Bahram Gur Slays a Dragon (verso), from a Shahnama (Book of Kings) of Firdausi (940 – 1019 or 1025), known as the Great Mongol Shahnama.The Shahnama is an epic poem that traces the fortunes of heroes and kings, of lovers and enemies

1330 – 1335
Manuscript

“Bahram Gur Slays a Dragon,” from a Shahnama (Book of Kings) of Firdausi (940-1019 or 1025), known as the Great Mongol Shahnama, 1330-35, Iran (Persia), Cleveland Museum of Art, http://www.clevelandart.org/art/1943.658.b.

A Persian artist painted this illustration for a Shahnama (Book of Kings) sometime between 1330 and 1335. The visual represents the Persian King Bahram Gur who had ruled Persia in the fifth century. Bahram Gur was a great hunter. Here he is plunging his sword into the chest of a dragon. In this painting, the artist used Persian artistic styles for the king and his horse.
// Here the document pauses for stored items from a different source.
@[simp] theorem claimReview_ap (b : BlockId) (off len : Nat) : (claimReview b off len s).ap = s.ap := rfl
@[simp] theorem claimReview_ts (b : BlockId) (off len : Nat) : (claimReview b off len s).ts = s.ts := rfl
@[simp] theorem claimReview_chans (b : BlockId) (off len : Nat) : (claimReview b off len s).chans = s.chans := rfl
@[simp] theorem claimReview_rm (b : BlockId) (off len : Nat) : (claimReview b off len s).rm = s.rm := rfl
@[simp] theorem claimReview_planes (b : BlockId) (off len : Nat) :
    (claimReview b off len s).planes = put s.planes (planeOf b) { s.planes[planeOf b] with review := some ⟨b, off, len⟩ } := rfl
@[simp] theorem claimReview_ds (b : BlockId) (off len : Nat) : (claimReview b off len s).ds = s.ds := rfl
@[simp] theorem claimReview_marks (b : BlockId) (off len : Nat) : (claimReview b off len s).marks = s.marks := rfl
@[simp] theorem claimReview_mu (b : BlockId) (off len : Nat) : (claimReview b off len s).mu = s.mu := rfl
@[simp] theorem claimReview_sl (b : BlockId) (off len : Nat) : (claimReview b off len s).sl = s.sl := rfl
@[simp] theorem claimReview_rp (b : BlockId) (off len : Nat) :
    (claimReview b off len s).rp = { s.rp with slot := some (.read b off len) } := rfl
@[simp] theorem claimReview_su (b : BlockId) (off len : Nat) : (claimReview b off len s).su = s.su := rfl
@[simp] theorem claimReview_mem (b : BlockId) (off len : Nat) : (claimReview b off len s).mem = s.mem := rfl
@[simp] theorem claimReview_pending (b : BlockId) (off len : Nat) : (claimReview b off len s).pending = s.pending := rfl
@[simp] theorem claimReview_resetArrivals (b : BlockId) (off len : Nat) : (claimReview b off len s).resetArrivals = s.resetArrivals := rfl
@[simp] theorem claimReview_orders (b : BlockId) (off len : Nat) : (claimReview b off len s).orders = s.orders := rfl
@[simp] theorem claimReview_fresh (b : BlockId) (off len : Nat) : (claimReview b off len s).fresh = s.fresh := rfl

@[simp] theorem selectBlocks_ap : (selectBlocks s).ap = s.ap := rfl
@[simp] theorem selectBlocks_ts : (selectBlocks s).ts = s.ts := rfl
@[simp] theorem selectBlocks_chans : (selectBlocks s).chans = s.chans := rfl
@[simp] theorem selectBlocks_planes : (selectBlocks s).planes = s.planes := rfl
@[simp] theorem selectBlocks_marks : (selectBlocks s).marks = s.marks := rfl
@[simp] theorem selectBlocks_mu : (selectBlocks s).mu = s.mu := rfl
@[simp] theorem selectBlocks_sl : (selectBlocks s).sl = s.sl := rfl
@[simp] theorem selectBlocks_rp : (selectBlocks s).rp = s.rp := rfl
@[simp] theorem selectBlocks_su : (selectBlocks s).su = s.su := rfl
@[simp] theorem selectBlocks_mem : (selectBlocks s).mem = s.mem := rfl
@[simp] theorem selectBlocks_pending : (selectBlocks s).pending = s.pending := rfl
@[simp] theorem selectBlocks_resetArrivals : (selectBlocks s).resetArrivals = s.resetArrivals := rfl
@[simp] theorem selectBlocks_orders : (selectBlocks s).orders = s.orders := rfl
@[simp] theorem selectBlocks_fresh : (selectBlocks s).fresh = s.fresh := rfl

@[simp] theorem applySettings_ap (new : Settings) : (applySettings new s).ap = s.ap := rfl
@[simp] theorem applySettings_chans (new : Settings) : (applySettings new s).chans = s.chans := rfl
@[simp] theorem applySettings_rm (new : Settings) :
    (applySettings new s).rm = takeMask s new (takeMarks s.ts.settings new s.rm) := rfl
@[simp] theorem applySettings_planes (new : Settings) : (applySettings new s).planes = s.planes := rfl
@[simp] theorem applySettings_ds (new : Settings) : (applySettings new s).ds = s.ds := rfl
@[simp] theorem applySettings_marks (new : Settings) : (applySettings new s).marks = s.marks := rfl
@[simp] theorem applySettings_mu (new : Settings) : (applySettings new s).mu = s.mu := rfl
@[simp] theorem applySettings_sl (new : Settings) : (applySettings new s).sl = s.sl := rfl
@[simp] theorem applySettings_rp (new : Settings) : (applySettings new s).rp = s.rp := rfl
@[simp] theorem applySettings_su (new : Settings) : (applySettings new s).su = s.su := rfl
@[simp] theorem applySettings_mem (new : Settings) : (applySettings new s).mem = s.mem := rfl
@[simp] theorem applySettings_pending (new : Settings) : (applySettings new s).pending = s.pending := rfl
@[simp] theorem applySettings_resetArrivals (new : Settings) : (applySettings new s).resetArrivals = s.resetArrivals := rfl
@[simp] theorem applySettings_orders (new : Settings) : (applySettings new s).orders = s.orders := rfl
@[simp] theorem applySettings_fresh (new : Settings) : (applySettings new s).fresh = s.fresh := rfl

@[simp] theorem planeReady_ap (p : PlaneId) : (planeReady p s).ap = s.ap := rfl
@[simp] theorem planeReady_ts (p : PlaneId) : (planeReady p s).ts = s.ts := rfl
@[simp] theorem planeReady_chans (p : PlaneId) : (planeReady p s).chans = s.chans := rfl
@[simp] theorem planeReady_ds (p : PlaneId) : (planeReady p s).ds = s.ds := rfl
@[simp] theorem planeReady_marks (p : PlaneId) : (planeReady p s).marks = s.marks := rfl
@[simp] theorem planeReady_mu (p : PlaneId) : (planeReady p s).mu = s.mu := rfl
@[simp] theorem planeReady_sl (p : PlaneId) : (planeReady p s).sl = s.sl := rfl
@[simp] theorem planeReady_rp (p : PlaneId) : (planeReady p s).rp = s.rp := rfl
@[simp] theorem planeReady_su (p : PlaneId) : (planeReady p s).su = s.su := rfl
@[simp] theorem planeReady_mem (p : PlaneId) : (planeReady p s).mem = clearPlane s.mem p := rfl
@[simp] theorem planeReady_pending (p : PlaneId) : (planeReady p s).pending = s.pending := rfl
@[simp] theorem planeReady_resetArrivals (p : PlaneId) : (planeReady p s).resetArrivals = s.resetArrivals := rfl
@[simp] theorem planeReady_orders (p : PlaneId) : (planeReady p s).orders = s.orders := rfl
@[simp] theorem planeReady_fresh (p : PlaneId) : (planeReady p s).fresh = s.fresh := rfl

@[simp] theorem planeFaulty_ap (p : PlaneId) : (planeFaulty p s).ap = s.ap := rfl
@[simp] theorem planeFaulty_chans (p : PlaneId) : (planeFaulty p s).chans = s.chans := rfl
@[simp] theorem planeFaulty_rm (p : PlaneId) : (planeFaulty p s).rm = s.rm := rfl
@[simp] theorem planeFaulty_ds (p : PlaneId) : (planeFaulty p s).ds = s.ds := rfl
@[simp] theorem planeFaulty_marks (p : PlaneId) : (planeFaulty p s).marks = s.marks := rfl
@[simp] theorem planeFaulty_mu (p : PlaneId) : (planeFaulty p s).mu = s.mu := rfl
@[simp] theorem planeFaulty_sl (p : PlaneId) : (planeFaulty p s).sl = s.sl := rfl
@[simp] theorem planeFaulty_rp (p : PlaneId) : (planeFaulty p s).rp = s.rp := rfl
@[simp] theorem planeFaulty_su (p : PlaneId) : (planeFaulty p s).su = s.su := rfl
@[simp] theorem planeFaulty_mem (p : PlaneId) : (planeFaulty p s).mem = s.mem := rfl
@[simp] theorem planeFaulty_pending (p : PlaneId) : (planeFaulty p s).pending = s.pending := rfl
@[simp] theorem planeFaulty_resetArrivals (p : PlaneId) : (planeFaulty p s).resetArrivals = s.resetArrivals := rfl
@[simp] theorem planeFaulty_orders (p : PlaneId) : (planeFaulty p s).orders = s.orders := rfl
@[simp] theorem planeFaulty_fresh (p : PlaneId) : (planeFaulty p s).fresh = s.fresh := rfl

@[simp] theorem startHello_ap : (startHello s).ap = s.ap := rfl
@[simp] theorem startHello_ts : (startHello s).ts = s.ts := rfl
@[simp] theorem startHello_chans : (startHello s).chans = s.chans := rfl
@[simp] theorem startHello_rm : (startHello s).rm = s.rm := rfl
@[simp] theorem startHello_planes : (startHello s).planes = s.planes := rfl
@[simp] theorem startHello_ds : (startHello s).ds = s.ds := rfl
@[simp] theorem startHello_marks : (startHello s).marks = s.marks := rfl
@[simp] theorem startHello_mu : (startHello s).mu = s.mu := rfl
@[simp] theorem startHello_sl : (startHello s).sl = { s.sl with helloDue := false, tx := some (.hello s.hello true) } := rfl
@[simp] theorem startHello_rp : (startHello s).rp = s.rp := rfl
@[simp] theorem startHello_su : (startHello s).su = s.su := rfl
@[simp] theorem startHello_mem : (startHello s).mem = s.mem := rfl
@[simp] theorem startHello_pending : (startHello s).pending = s.pending := rfl
@[simp] theorem startHello_resetArrivals : (startHello s).resetArrivals = s.resetArrivals := rfl
@[simp] theorem startHello_orders : (startHello s).orders = s.orders := rfl
@[simp] theorem startHello_fresh : (startHello s).fresh = s.fresh := rfl

@[simp] theorem startReply_ap (r : Reply) : (startReply r s).ap = s.ap := rfl
@[simp] theorem startReply_ts (r : Reply) : (startReply r s).ts = s.ts := rfl
@[simp] theorem startReply_chans (r : Reply) : (startReply r s).chans = s.chans := rfl
@[simp] theorem startReply_rm (r : Reply) : (startReply r s).rm = s.rm := rfl
@[simp] theorem startReply_planes (r : Reply) : (startReply r s).planes = s.planes := rfl
@[simp] theorem startReply_ds (r : Reply) : (startReply r s).ds = s.ds := rfl
@[simp] theorem startReply_marks (r : Reply) : (startReply r s).marks = s.marks := rfl
@[simp] theorem startReply_mu (r : Reply) : (startReply r s).mu = { s.mu with replyInTx := true } := rfl
@[simp] theorem startReply_sl (r : Reply) : (startReply r s).sl = { s.sl with tx := some (.reply r) } := rfl
@[simp] theorem startReply_rp (r : Reply) : (startReply r s).rp = s.rp := rfl
@[simp] theorem startReply_su (r : Reply) : (startReply r s).su = s.su := rfl
@[simp] theorem startReply_mem (r : Reply) : (startReply r s).mem = s.mem := rfl
@[simp] theorem startReply_pending (r : Reply) : (startReply r s).pending = s.pending := rfl
@[simp] theorem startReply_resetArrivals (r : Reply) : (startReply r s).resetArrivals = s.resetArrivals := rfl
@[simp] theorem startReply_orders (r : Reply) : (startReply r s).orders = s.orders := rfl
@[simp] theorem startReply_fresh (r : Reply) : (startReply r s).fresh = s.fresh := rfl

@[simp] theorem startMark_ap (m : Mark) : (startMark m s).ap = s.ap := rfl
@[simp] theorem startMark_ts (m : Mark) : (startMark m s).ts = s.ts := rfl
@[simp] theorem startMark_chans (m : Mark) : (startMark m s).chans = s.chans := rfl
@[simp] theorem startMark_rm (m : Mark) : (startMark m s).rm = s.rm := rfl
@[simp] theorem startMark_planes (m : Mark) : (startMark m s).planes = s.planes := rfl
@[simp] theorem startMark_ds (m : Mark) : (startMark m s).ds = s.ds := rfl
@[simp] theorem startMark_marks (m : Mark) : (startMark m s).marks = { s.marks with headInTx := true } := rfl
@[simp] theorem startMark_mu (m : Mark) : (startMark m s).mu = s.mu := rfl
@[simp] theorem startMark_sl (m : Mark) : (startMark m s).sl = { s.sl with tx := some (.mark m true) } := rfl
@[simp] theorem startMark_rp (m : Mark) : (startMark m s).rp = s.rp := rfl
@[simp] theorem startMark_su (m : Mark) : (startMark m s).su = s.su := rfl
@[simp] theorem startMark_mem (m : Mark) : (startMark m s).mem = s.mem := rfl
@[simp] theorem startMark_pending (m : Mark) : (startMark m s).pending = s.pending := rfl
@[simp] theorem startMark_resetArrivals (m : Mark) : (startMark m s).resetArrivals = s.resetArrivals := rfl
@[simp] theorem startMark_orders (m : Mark) : (startMark m s).orders = s.orders := rfl
@[simp] theorem startMark_fresh (m : Mark) : (startMark m s).fresh = s.fresh := rfl
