-- ==== Sys2Proof/Tests/Slice0.lean ====
section
/-! SUPPORT. Tests of the model against the spec's own examples, and for every statement with hypotheses a concrete state that
meets them. -/

namespace Sys2Proof.Tests

-- one theorem after another: in the package as one text the kernel evaluations would otherwise wait on each other in many threads
set_option Elab.async false

open Sys2Proof.Machine Sys2Proof.Safety

/-! ## Small states -/

/-- Start-up is over, the stream is RUN and the link is READY on four lanes. -/
def up : State :=
  { State.reset with
    mu := { Management.reset with stream := .run }
    su := { StartUp.reset .link with phase := .done }
    sl := { Link.reset with state := .ready, lanes := 4, reason := .linkUp, silenceTimer := some 1, helloSent := true } }

/-- `s` with MU executing a request. -/
def asking (r : Request) (s : State) : State := { s with mu := { s.mu with inProgress := some r } }

/-- `s` with the stream in a state. -/
def streaming (st : StreamState) (s : State) : State := { s with mu := { s.mu with stream := st } }

/-- `s` with a channel in place of channel 0. -/
def withChannel (ch : Channel) (s : State) : State := { s with chans := put s.chans 0 ch }

/-- `s` with a plane in place of plane 0. -/
def withPlane (p : Plane) (s : State) : State := { s with planes := put s.planes 0 p }

/-- A READY plane with nothing owed and nothing waiting. -/
def quiet : Plane := { Plane.reset with state := .ready, initTimer := none }

/-- `s` with an access on the port of plane 0. -/
def accessing (a : Access) (s : State) : State := withPlane { quiet with port := some a } s

/-- A descriptor in a state, of channel 0's run 1, class 0. -/
def held (st : BlockState) (used pins : Nat) : Descriptor :=
  { Descriptor.cleared st with owner := some 0, run := some 1#8, cls := some 0, cause := some .full, bytesUsed := used, pins := pins }

/-- Plane 0 alone READY, every block of it FREE but block 0, which has descriptor `d` and stands in the collection `d` names; the
drain's counters say that sequence 1 was given. -/
def oneBlock (d : Descriptor) (s : State) : State :=
  { withPlane quiet s with
    rm := { Ring.reset with
      blocks := [(0, d)]
      free := #v[some (List.range' 1 2047), none, none, none]
      queues := #v[if d.state = .queued then [0] else [], [], [], []] }
    chans := if d.state = .filling then put s.chans 0 { s.chans[(0 : ChannelId)] with filling := some 0 } else s.chans
    ds := { s.ds with
      slot := if d.state = .sending then [⟨0, 1#32, false, false, 0, 0⟩] else []
      sent := if d.state = .sent then [⟨0, 1#32⟩] else []
      redrain := if d.state = .redrain then [⟨0, 1#32⟩] else []
      granted := 10#32, transmitted := 1#32, highest := 1#32, nextSeq := 2#32 } }

/-- Outcome and field of a meaning, to compare. -/
def after {α : Type} (f : State → α) : Answer → Option α
  | .next t => some (f t)
  | .fault _ | .refused _ => none

/-! ## WellFormed refuses what the outside cannot give -/

theorem test_wf_attempt_without_lane_0 : WellFormed (.trainingAttemptComplete 0b1110#4) = false := by decide
theorem test_wf_attempt_with_lane_0 : WellFormed (.trainingAttemptComplete 0b0001#4) = true := by decide
theorem test_wf_request_too_long : WellFormed (.requestFrame 0#8 6#8 (List.replicate 65536 0#8)) = false := by
  simp only [WellFormed, List.length_replicate]; decide
theorem test_wf_request_longest : WellFormed (.requestFrame 0#8 6#8 (List.replicate 65535 0#8)) = true := by
  simp only [WellFormed, List.length_replicate]; decide
theorem test_wf_known_review_kind : WellFormed (.unknownReviewKind 5#8) = false := by decide
theorem test_wf_unknown_review_kind : WellFormed (.unknownReviewKind 6#8) = true := by decide
theorem test_wf_valid_frame_is_not_rejected : WellFormed (.returnFrameRejected (encodeReturnFrame .fill)) = false := by
  decide +kernel
theorem test_wf_short_frame_is_rejected : WellFormed (.returnFrameRejected [0x15#8]) = true := by decide

/-! ## The opcode table gives no bits -/

theorem test_no_word_spells_a_command : decodeTableWord 32 0xFFFFFFFF = none ∧ State.withFetchWord up 32 0 = up := ⟨rfl, rfl⟩

/-! ## Formats: the spec's own examples -/

/-- R146: the check of the characters 123456789. -/
theorem test_crc_of_nine_digits :
    crc32 [0x31#8, 0x32#8, 0x33#8, 0x34#8, 0x35#8, 0x36#8, 0x37#8, 0x38#8, 0x39#8] = 0xCBF43926#32 := by decide +kernel

/-- A FLOW's bytes written out from R184: kind 11, three zero bytes, 0x01020304 and 5, least significant byte first. -/
theorem test_flow_frame : decodeReturnFrame (withCheck
    [0x11#8, 0#8, 0#8, 0#8, 0x04#8, 0x03#8, 0x02#8, 0x01#8, 5#8, 0#8, 0#8, 0#8]) = some (.flow 0x01020304#32 5#32) := by
  decide +kernel

/-- A REQUEST's bytes written out from R184: kind 12, tag 7, kind STREAM (3), one zero byte, length 4, two zero bytes, contents. -/
theorem test_request_frame : decodeReturnFrame (withCheck
    [0x12#8, 7#8, 3#8, 0#8, 4#8, 0#8, 0#8, 0#8, 1#8, 0#8, 0#8, 0#8]) = some (.request 7#8 3#8 [1#8, 0#8, 0#8, 0#8]) := by
  decide +kernel

/-- R43: record_len 1 becomes 16, under PEAK 17 becomes 18, 15 becomes 16 and 65535 becomes 65536. -/
theorem test_record_len_clamps : clampRecordLen .pass 1 = 16 ∧ clampRecordLen .peak 17 = 18 ∧ clampRecordLen .peak 15 = 16 ∧
    clampRecordLen .peak 65535 = 65536 := by decide

/-! ## 03, "Worked arithmetic" and "Record sizes" -/

/-- factor 4, MEAN, W 12, offset 100. -/
def meanProfile (offset : Int) : Profile := { factor := 4, mode := .mean, width := .w12, offset := offset, recordLen := 1000 }
/-- factor 4, PEAK, W 8, offset 0. -/
def peakProfile : Profile := { factor := 4, mode := .peak, width := .w8, offset := 0, recordLen := 16 }

theorem test_mean_rows :
    groupValues (meanProfile 100) (groupOf 1000 [1003, 998, 1002] 0#64 0#64) = [⟨56, false⟩] ∧
    groupValues (meanProfile 100) (groupOf (-5) [-6, -6, -6] 0#64 0#64) = [⟨-7, false⟩] ∧
    groupValues (meanProfile 100) (groupOf 10 [11, 11] 0#64 0#64) = [⟨-6, false⟩] := by decide +kernel

theorem test_mean_halves : stage1 .mean (groupOf 6 [0, 0, 0] 0#64 0#64) = [2] ∧
    stage1 .mean (groupOf (-6) [0, 0, 0] 0#64 0#64) = [-1] := by decide +kernel

theorem test_mean_limit :
    groupValues (meanProfile (-32768)) (groupOf 32767 [32767, 32767, 32767] 0#64 0#64) = [⟨2047, true⟩] := by decide +kernel

theorem test_peak_row :
    groupValues peakProfile (groupOf (-30000) [25000, -32768, 32767] 0#64 0#64) = [⟨-128, false⟩, ⟨127, true⟩] := by decide +kernel

theorem test_record_sizes : recordSize .w16 1024 = 2080 ∧ recordSize .w12 1000 = 1532 ∧ recordSize .w12 16 = 56 ∧
    recordSize .w8 16 = 48 ∧ recordSize .w12 18 = 60 ∧ recordSize .w16 65536 = 131104 ∧ recordSize .w8 5 = 40 ∧
    recordSize .w12 5 = 40 ∧ recordSize .w12 7 = 44 ∧ recordSize .w12 2 = 36 ∧ recordSize .w16 2 = 36 := by decide +kernel

/-! ## Worked sequences of 01, 04 and 06 -/

/-- 04, "Allocation example": the planes looked at and the rotation after each allocation. -/
def exampleRing : Ring :=
  { Ring.reset with free := #v[some [], some [2990], none, some [6201, 6202]], rotation := 1 }
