-- ==== Sys2Proof/Machine/State.lean ====
section
/-! DEFINITION. Sys2Proof/Machine/State.lean: the state of the machine, as plain data: the harts (01 R13), the abstract machine's queues, views and tickets (05 R127), the fabric units (14), the stream controllers (13), the Dungen engines (15), the partitions, the migration and cask engines and the device block (17, 18); and the state right after reset. -/

namespace Sys2Proof.Machine

/-- Reasons for which the machine stops. -/
inductive Fault where
  /-- Raised by step when the agenda names a hart the device does not have (01 R16 numbers 2,048). Safe: the machine
  stops where no such move exists. -/
  | noSuchHart
  deriving DecidableEq, Repr

/-- Reasons for which an instruction has no meaning here. -/
inductive Refusal where
  /-- Raised by an arm of exec whose instruction is not modelled yet. Safe: nothing is claimed of it. -/
  | notModelled (mnemonic : String)
  deriving DecidableEq, Repr

/-- A queue q0 to q7: entries oldest first, home stream, feeding channel (06 R183). -/
structure QReg where
  entries : List Word := []
  home : Nat := 0
  chan : Option Nat := none
  deriving DecidableEq, Repr

/-- A fabric stream register f0 to f3 (15 R355). -/
structure FReg where
  group : Nat := 0
  tag : Nat := 0
  opfmt : Nat := 0
  chunk : Nat := 0
  sseq : Nat := 0
  pseq : Nat := 0
  dseq : Nat := 0
  /-- 0 IDLE, 1 OPEN, 2 FAILED -/
  state : Nat := 0
  deriving DecidableEq, Repr

/-- A receive posted on a fabric stream and not yet delivered, with what it captured at issue (15 R357). -/
structure RecvPost where
  f : Nat
  seqn : Nat
  /-- the destination of a VCRECV; none for a VCRED, which takes its strip itself -/
  vd : Option VReg
  vl : Nat
  mask : BitVec 65536
  kz : Bool
  vonly : Bool
  /-- cycle of the post, or of the first chunk or last notice (15 R358) -/
  since : Nat
  /-- program-order number of the instruction that posted it, and the next element to deliver (05 R128) -/
  seq : Nat
  next : Nat := 0
  deriving DecidableEq, Repr

/-- An occupied binding slot: the record (06 R177), the register, the stream position P and the elements and scales
whose reads have performed early (05 R137). -/
structure Binding where
  slot : Nat
  reg : VReg
  /-- program-order number of the VBIND: its reads are issued by it (05 R137) -/
  seq : Nat
  base : Word
  /-- bytes between elements; 0 means the container of fmt -/
  estride : Int
  fmt : Fmt
  blen : Nat
  scaled : Bool
  scalereg : Bool
  sbase : Word
  sstride : Int
  tlen : Nat
  pos : Nat := 0
  pre : List (Nat × Nat) := []
  preScale : List (Nat × Nat) := []
  preNext : Nat := 0
  /-- the next early read would fail: it and those behind it wait for the instruction that consumes it (06 R182, 05 R135, log 103) -/
  failed : Bool := false
  deriving DecidableEq, Repr

/-- One level of the loop stack (04 R124). A level that has ended keeps its place and its fields but VALID (log 96). -/
structure LoopLevel where
  valid : Bool := true
  start : Word
  /-- body parcels, 1 to 64 -/
  len : Nat
  isLoopn : Bool
  reg : SReg
  count : Nat
  /-- sequential flow has gone past the body and its pass is still to be counted (04 R121) -/
  due : Bool := false
  deriving DecidableEq, Repr

/-- An asynchronous event waiting to be taken (18 R399). -/
structure Event where
  cause : Nat
  tval : Word
  deriving DecidableEq, Repr

/-- What delivers into a leased register: copy id on a channel, or receive seqn on a stream register (06 R195). -/
inductive DelivSrc where
  | copy (chan id : Nat) | strip (f seqn : Nat)
  deriving DecidableEq, Repr

/-- One delivery into a pinned register: the lease count of a register is the number of its deliveries (06 R195). -/
structure Delivery where
  reg : VReg
  src : DelivSrc
  seq : Nat
  done : Bool := false
  deriving DecidableEq, Repr

/-- Where a copy writes (06 R188, R191). -/
inductive CopyDest where
  | mem | queue | vreg (v : VReg) | remote (dev slot : Nat)
  deriving DecidableEq, Repr

/-- One dimension of a copy: extent, source stride, destination stride (06 R190). -/
structure CopyDim where
  ext : Nat
  sstr : Int
  dstr : Int
  deriving DecidableEq, Repr

/-- A copy in flight: its operands and the next index tuple as a linear position, innermost dimension fastest
(06 R188, R192, 18 R403). -/
structure Copy where
  id : Nat
  chan : Nat
  seq : Nat
  /-- element size in bytes; 0 for a nibble -/
  esize : Nat
  src : Word
  dst : Word
  zsrc : Bool
  /-- issued in supervisor mode -/
  sup : Bool
  dest : CopyDest
  dims : List CopyDim
  total : Nat
  pos : Nat := 0
  /-- the element read and not yet written, with its poison -/
  buf : Option (Nat × Bool) := none
  /-- handles whose shadow was open at issue, with their generations (05 R149) -/
  shadows : List (Nat × Nat) := []
  /-- flag address and value of the ring that ends the copy (06 R191) -/
  ring : Option (Nat × Word) := none
  suspended : Bool := false
  deriving DecidableEq, Repr

/-- A recorded fault of a copy channel (06 R193). -/
structure ChanFault where
  cause : Nat
  tval : Word
  /-- taken by a trap: the channel resumes at the return -/
  reported : Bool := false
  deriving DecidableEq, Repr

/-- Operations of the AMO major on the doubleword (06 R162). -/
inductive AmoOp where
  | swp | add | and | or | xor | min | max | minu | maxu | cas | fadd
  deriving DecidableEq, Repr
But they used a Chinese artistic style for the rocks, the trees, and the dragon. This is evidence of interconnection and exchange between Persia and China, because the artist used foreign elements and motifs in their art. We do not know exactly how the Persian artist learned to paint in the Chinese style. But consider how the Mongols encouraged travel and trade. How might the artist have seen or learned about Chinese art? How does this evidence help answer the investigative question, How did the Mongol Empire destroy states and increase the interconnection of Afroeurasia?

While the Mongol conquests initially brought devastation and disorder, the security, peace and pro-trade policy of the Pax Mongolica facilitated remarkable cultural and artistic exchange. The popular Persian epic Shahnama (Book of Kings) had been written in approximately 1000 CE. Bahram Gur was a king from the Sassanian dynasty. Under the Mongols, the Islamic art and culture in the southern area controlled by the Mongols was enriched by elements of Chinese and East Asian origin. The Ilkhanid dynasty of Persia or Greater Iran (1256 – 1353) was established by Chinggis Khan’s grandson Hulagu Khan. Ilkhanid rulers converted to Islam in 1295 and patronized Islamic culture and artistic production. The artist may have learned Chinese artistic styles from a Chinese traveler or an artist who had traveled to China. They may have seen Chinese paintings or texts with illustrations. Evidence of foreign artistic styles in this illustration shows that there were exchanges of people and art and that artists and their patrons were influenced by art from multiple cultures.